[Problem details] Bring together copies of the lines in the data below that contain the word "entries".

[Provided data]
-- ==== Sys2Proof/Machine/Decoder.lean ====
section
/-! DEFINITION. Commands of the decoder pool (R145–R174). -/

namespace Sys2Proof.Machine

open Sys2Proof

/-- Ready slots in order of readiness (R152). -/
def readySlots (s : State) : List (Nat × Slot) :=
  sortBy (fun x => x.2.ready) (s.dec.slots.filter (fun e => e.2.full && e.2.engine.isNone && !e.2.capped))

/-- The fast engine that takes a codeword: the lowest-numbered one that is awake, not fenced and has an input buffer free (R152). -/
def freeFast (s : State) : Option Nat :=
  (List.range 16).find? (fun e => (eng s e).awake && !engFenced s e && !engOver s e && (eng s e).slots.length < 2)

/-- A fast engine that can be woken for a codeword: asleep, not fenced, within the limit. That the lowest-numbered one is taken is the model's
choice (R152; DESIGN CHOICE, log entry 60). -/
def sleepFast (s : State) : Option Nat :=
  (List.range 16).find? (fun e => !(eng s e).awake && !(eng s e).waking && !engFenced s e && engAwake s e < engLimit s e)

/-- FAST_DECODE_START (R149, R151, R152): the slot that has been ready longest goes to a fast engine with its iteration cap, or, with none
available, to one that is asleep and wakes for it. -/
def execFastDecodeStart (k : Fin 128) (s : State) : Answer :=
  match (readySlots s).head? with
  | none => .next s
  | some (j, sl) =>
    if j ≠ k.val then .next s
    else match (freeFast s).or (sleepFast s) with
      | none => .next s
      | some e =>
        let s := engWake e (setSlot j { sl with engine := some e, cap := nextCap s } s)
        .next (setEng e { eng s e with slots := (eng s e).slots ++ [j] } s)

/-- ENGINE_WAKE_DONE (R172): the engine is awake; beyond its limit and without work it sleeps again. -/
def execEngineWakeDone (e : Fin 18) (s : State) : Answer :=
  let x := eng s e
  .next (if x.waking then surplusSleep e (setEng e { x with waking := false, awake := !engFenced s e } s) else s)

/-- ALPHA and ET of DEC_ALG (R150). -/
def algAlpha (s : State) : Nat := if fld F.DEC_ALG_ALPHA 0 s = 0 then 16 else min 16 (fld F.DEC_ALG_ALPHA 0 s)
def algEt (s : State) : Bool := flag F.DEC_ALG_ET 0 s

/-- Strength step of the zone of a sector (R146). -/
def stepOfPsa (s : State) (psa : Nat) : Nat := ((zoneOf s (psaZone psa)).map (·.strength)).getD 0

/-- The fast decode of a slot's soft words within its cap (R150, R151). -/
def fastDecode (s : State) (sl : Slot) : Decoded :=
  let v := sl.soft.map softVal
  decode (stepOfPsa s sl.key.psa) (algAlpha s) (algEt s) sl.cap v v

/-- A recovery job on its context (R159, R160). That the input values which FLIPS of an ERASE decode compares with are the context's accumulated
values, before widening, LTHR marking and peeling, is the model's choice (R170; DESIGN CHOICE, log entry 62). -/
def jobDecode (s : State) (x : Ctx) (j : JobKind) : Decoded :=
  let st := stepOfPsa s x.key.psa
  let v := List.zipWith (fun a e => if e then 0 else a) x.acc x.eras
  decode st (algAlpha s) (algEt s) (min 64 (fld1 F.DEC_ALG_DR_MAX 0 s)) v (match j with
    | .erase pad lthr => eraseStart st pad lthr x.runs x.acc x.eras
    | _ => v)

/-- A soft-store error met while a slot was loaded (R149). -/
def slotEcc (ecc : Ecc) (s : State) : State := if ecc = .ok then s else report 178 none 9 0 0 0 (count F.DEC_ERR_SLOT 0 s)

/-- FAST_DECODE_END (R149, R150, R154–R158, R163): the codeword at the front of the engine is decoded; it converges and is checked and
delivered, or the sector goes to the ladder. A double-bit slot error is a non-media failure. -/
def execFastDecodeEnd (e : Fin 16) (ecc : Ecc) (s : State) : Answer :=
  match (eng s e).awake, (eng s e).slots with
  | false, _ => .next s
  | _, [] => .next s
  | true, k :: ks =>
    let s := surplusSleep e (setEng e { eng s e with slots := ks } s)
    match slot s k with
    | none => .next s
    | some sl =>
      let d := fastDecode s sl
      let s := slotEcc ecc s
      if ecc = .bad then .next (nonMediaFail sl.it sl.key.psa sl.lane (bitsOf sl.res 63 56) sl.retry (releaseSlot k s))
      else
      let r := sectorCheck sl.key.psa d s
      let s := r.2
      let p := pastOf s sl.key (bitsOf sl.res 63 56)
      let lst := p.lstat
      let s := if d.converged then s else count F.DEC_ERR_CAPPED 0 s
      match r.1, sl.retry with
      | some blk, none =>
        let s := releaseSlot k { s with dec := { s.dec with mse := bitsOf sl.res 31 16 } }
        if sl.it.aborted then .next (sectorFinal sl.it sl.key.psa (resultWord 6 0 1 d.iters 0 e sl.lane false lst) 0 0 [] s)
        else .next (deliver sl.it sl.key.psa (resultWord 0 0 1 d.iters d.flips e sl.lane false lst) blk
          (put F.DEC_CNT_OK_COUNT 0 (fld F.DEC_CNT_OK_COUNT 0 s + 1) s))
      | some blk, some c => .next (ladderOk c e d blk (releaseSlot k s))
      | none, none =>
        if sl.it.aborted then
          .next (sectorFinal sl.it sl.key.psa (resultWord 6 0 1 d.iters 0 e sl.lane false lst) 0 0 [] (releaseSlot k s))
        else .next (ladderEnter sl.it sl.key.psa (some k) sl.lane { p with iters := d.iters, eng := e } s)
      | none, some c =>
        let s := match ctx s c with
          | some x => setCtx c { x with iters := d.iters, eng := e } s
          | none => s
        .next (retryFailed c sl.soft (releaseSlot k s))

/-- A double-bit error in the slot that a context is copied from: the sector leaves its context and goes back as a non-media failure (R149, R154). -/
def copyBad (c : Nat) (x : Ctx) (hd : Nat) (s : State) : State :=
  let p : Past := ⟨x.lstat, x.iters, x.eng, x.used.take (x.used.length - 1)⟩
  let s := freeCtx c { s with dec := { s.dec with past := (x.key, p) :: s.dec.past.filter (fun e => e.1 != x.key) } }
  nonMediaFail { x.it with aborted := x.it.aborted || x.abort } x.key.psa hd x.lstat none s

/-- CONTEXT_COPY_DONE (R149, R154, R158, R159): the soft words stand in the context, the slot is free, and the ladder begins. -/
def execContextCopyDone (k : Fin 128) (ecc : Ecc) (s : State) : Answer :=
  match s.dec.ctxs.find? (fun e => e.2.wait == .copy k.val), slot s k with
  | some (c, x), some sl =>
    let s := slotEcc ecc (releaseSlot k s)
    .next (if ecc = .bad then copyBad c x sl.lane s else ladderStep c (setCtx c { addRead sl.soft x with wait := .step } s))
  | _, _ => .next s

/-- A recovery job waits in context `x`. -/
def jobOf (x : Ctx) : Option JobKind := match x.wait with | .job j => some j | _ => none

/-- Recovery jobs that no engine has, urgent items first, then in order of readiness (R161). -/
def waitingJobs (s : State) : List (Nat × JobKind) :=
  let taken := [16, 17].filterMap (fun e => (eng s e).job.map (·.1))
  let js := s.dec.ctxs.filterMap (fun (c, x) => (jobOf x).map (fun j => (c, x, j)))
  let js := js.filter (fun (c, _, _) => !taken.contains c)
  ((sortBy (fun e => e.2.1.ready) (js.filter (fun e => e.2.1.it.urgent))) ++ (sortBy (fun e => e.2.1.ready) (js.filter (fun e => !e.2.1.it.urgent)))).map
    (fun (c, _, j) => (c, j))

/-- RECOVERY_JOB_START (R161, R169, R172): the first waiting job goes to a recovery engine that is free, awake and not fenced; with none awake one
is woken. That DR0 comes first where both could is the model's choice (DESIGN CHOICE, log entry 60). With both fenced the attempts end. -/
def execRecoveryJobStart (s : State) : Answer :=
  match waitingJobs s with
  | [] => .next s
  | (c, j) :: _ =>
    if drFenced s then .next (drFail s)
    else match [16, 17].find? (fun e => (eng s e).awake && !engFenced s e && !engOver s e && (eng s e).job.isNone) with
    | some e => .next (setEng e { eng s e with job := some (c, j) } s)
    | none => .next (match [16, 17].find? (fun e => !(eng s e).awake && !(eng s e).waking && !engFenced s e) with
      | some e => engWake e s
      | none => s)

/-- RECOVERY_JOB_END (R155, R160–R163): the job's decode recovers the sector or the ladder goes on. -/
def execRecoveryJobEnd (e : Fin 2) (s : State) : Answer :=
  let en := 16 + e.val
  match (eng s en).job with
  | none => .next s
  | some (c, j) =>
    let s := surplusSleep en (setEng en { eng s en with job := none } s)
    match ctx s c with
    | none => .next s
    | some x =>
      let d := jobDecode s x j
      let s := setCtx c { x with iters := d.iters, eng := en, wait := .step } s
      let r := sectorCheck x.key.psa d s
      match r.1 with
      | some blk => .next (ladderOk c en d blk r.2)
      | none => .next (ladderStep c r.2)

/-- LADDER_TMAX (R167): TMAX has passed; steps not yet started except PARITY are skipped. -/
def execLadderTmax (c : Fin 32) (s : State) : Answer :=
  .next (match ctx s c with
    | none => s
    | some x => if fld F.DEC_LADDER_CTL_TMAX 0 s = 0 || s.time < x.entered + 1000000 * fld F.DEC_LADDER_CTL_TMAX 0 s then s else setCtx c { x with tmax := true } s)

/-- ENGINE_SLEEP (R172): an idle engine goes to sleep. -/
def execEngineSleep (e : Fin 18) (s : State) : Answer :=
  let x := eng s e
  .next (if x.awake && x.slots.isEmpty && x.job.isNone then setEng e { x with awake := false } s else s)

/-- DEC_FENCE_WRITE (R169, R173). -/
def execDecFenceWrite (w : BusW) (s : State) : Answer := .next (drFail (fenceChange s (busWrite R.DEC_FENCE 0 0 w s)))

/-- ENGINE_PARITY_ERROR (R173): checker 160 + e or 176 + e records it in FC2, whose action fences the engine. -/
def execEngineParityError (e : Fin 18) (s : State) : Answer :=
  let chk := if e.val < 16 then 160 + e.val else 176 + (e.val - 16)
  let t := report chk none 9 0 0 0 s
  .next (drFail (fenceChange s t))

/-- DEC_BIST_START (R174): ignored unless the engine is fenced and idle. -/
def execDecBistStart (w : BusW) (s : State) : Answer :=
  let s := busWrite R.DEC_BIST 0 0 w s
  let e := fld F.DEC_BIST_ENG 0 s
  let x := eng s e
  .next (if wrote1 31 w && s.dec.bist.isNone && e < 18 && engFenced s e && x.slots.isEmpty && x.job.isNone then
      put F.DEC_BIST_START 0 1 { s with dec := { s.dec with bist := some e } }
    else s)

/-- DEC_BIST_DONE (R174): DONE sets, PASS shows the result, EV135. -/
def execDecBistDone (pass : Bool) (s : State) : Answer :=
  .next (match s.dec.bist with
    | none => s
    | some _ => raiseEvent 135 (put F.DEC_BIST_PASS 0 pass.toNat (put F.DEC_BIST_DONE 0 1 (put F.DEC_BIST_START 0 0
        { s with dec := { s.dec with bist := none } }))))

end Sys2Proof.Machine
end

--

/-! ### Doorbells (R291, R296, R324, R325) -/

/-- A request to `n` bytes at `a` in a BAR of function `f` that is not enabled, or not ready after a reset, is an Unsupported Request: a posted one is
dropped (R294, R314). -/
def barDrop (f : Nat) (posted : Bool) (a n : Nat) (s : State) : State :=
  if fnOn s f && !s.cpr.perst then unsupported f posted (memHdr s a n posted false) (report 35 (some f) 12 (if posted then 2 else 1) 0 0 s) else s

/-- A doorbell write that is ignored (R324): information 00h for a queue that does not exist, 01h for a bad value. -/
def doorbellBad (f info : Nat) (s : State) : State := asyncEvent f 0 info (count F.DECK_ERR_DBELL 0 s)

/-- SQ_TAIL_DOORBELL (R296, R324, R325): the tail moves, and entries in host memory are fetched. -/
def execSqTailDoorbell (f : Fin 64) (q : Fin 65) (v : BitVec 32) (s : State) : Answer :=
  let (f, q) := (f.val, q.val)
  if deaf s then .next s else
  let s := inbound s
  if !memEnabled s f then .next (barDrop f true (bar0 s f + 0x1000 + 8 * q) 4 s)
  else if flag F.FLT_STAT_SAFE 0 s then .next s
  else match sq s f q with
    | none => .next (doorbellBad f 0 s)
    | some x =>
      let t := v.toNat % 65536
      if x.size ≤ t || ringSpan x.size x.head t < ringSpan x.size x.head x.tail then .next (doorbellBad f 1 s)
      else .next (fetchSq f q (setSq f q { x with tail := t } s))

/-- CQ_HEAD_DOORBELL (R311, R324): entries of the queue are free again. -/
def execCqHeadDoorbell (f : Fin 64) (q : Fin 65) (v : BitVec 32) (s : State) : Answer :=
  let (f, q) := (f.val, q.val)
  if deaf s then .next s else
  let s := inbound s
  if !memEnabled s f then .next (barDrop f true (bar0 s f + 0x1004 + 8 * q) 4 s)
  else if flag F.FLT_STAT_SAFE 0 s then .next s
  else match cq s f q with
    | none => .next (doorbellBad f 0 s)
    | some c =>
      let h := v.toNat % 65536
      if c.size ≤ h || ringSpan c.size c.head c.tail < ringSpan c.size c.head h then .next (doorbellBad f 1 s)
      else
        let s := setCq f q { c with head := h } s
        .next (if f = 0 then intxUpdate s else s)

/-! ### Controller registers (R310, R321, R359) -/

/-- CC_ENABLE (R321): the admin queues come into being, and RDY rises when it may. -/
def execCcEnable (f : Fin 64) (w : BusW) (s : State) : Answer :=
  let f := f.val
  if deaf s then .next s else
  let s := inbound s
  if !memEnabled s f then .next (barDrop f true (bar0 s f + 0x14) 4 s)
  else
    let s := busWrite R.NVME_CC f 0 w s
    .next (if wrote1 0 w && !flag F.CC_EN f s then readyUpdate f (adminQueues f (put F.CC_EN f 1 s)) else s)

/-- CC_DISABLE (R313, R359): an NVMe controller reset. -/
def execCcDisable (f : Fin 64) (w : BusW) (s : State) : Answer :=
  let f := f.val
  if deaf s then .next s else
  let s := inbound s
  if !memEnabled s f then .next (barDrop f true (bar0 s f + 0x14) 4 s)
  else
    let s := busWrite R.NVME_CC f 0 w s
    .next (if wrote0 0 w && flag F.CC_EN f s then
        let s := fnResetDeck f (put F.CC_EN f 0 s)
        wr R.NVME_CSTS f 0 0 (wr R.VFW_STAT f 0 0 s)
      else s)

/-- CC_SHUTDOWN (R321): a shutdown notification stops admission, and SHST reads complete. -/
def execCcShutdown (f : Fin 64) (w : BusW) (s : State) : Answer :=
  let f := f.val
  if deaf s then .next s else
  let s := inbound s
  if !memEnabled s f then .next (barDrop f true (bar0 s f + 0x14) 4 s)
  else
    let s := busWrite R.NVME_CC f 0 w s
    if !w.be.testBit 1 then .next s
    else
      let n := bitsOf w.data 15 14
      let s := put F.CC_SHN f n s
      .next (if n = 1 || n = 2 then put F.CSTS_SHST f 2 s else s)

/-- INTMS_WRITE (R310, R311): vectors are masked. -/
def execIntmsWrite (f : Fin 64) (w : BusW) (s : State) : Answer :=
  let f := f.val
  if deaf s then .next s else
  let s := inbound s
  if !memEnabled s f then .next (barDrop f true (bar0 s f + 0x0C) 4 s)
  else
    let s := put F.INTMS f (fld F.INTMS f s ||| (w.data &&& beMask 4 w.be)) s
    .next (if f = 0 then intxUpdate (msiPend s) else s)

==

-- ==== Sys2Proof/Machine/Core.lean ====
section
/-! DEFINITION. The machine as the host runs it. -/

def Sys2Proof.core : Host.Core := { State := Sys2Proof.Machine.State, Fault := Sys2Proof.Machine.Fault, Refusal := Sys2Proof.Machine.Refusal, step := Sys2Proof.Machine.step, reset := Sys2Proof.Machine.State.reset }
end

[Task result]
/-- SQ_TAIL_DOORBELL (R296, R324, R325): the tail moves, and entries in host memory are fetched. -/
/-- CQ_HEAD_DOORBELL (R311, R324): entries of the queue are free again. -/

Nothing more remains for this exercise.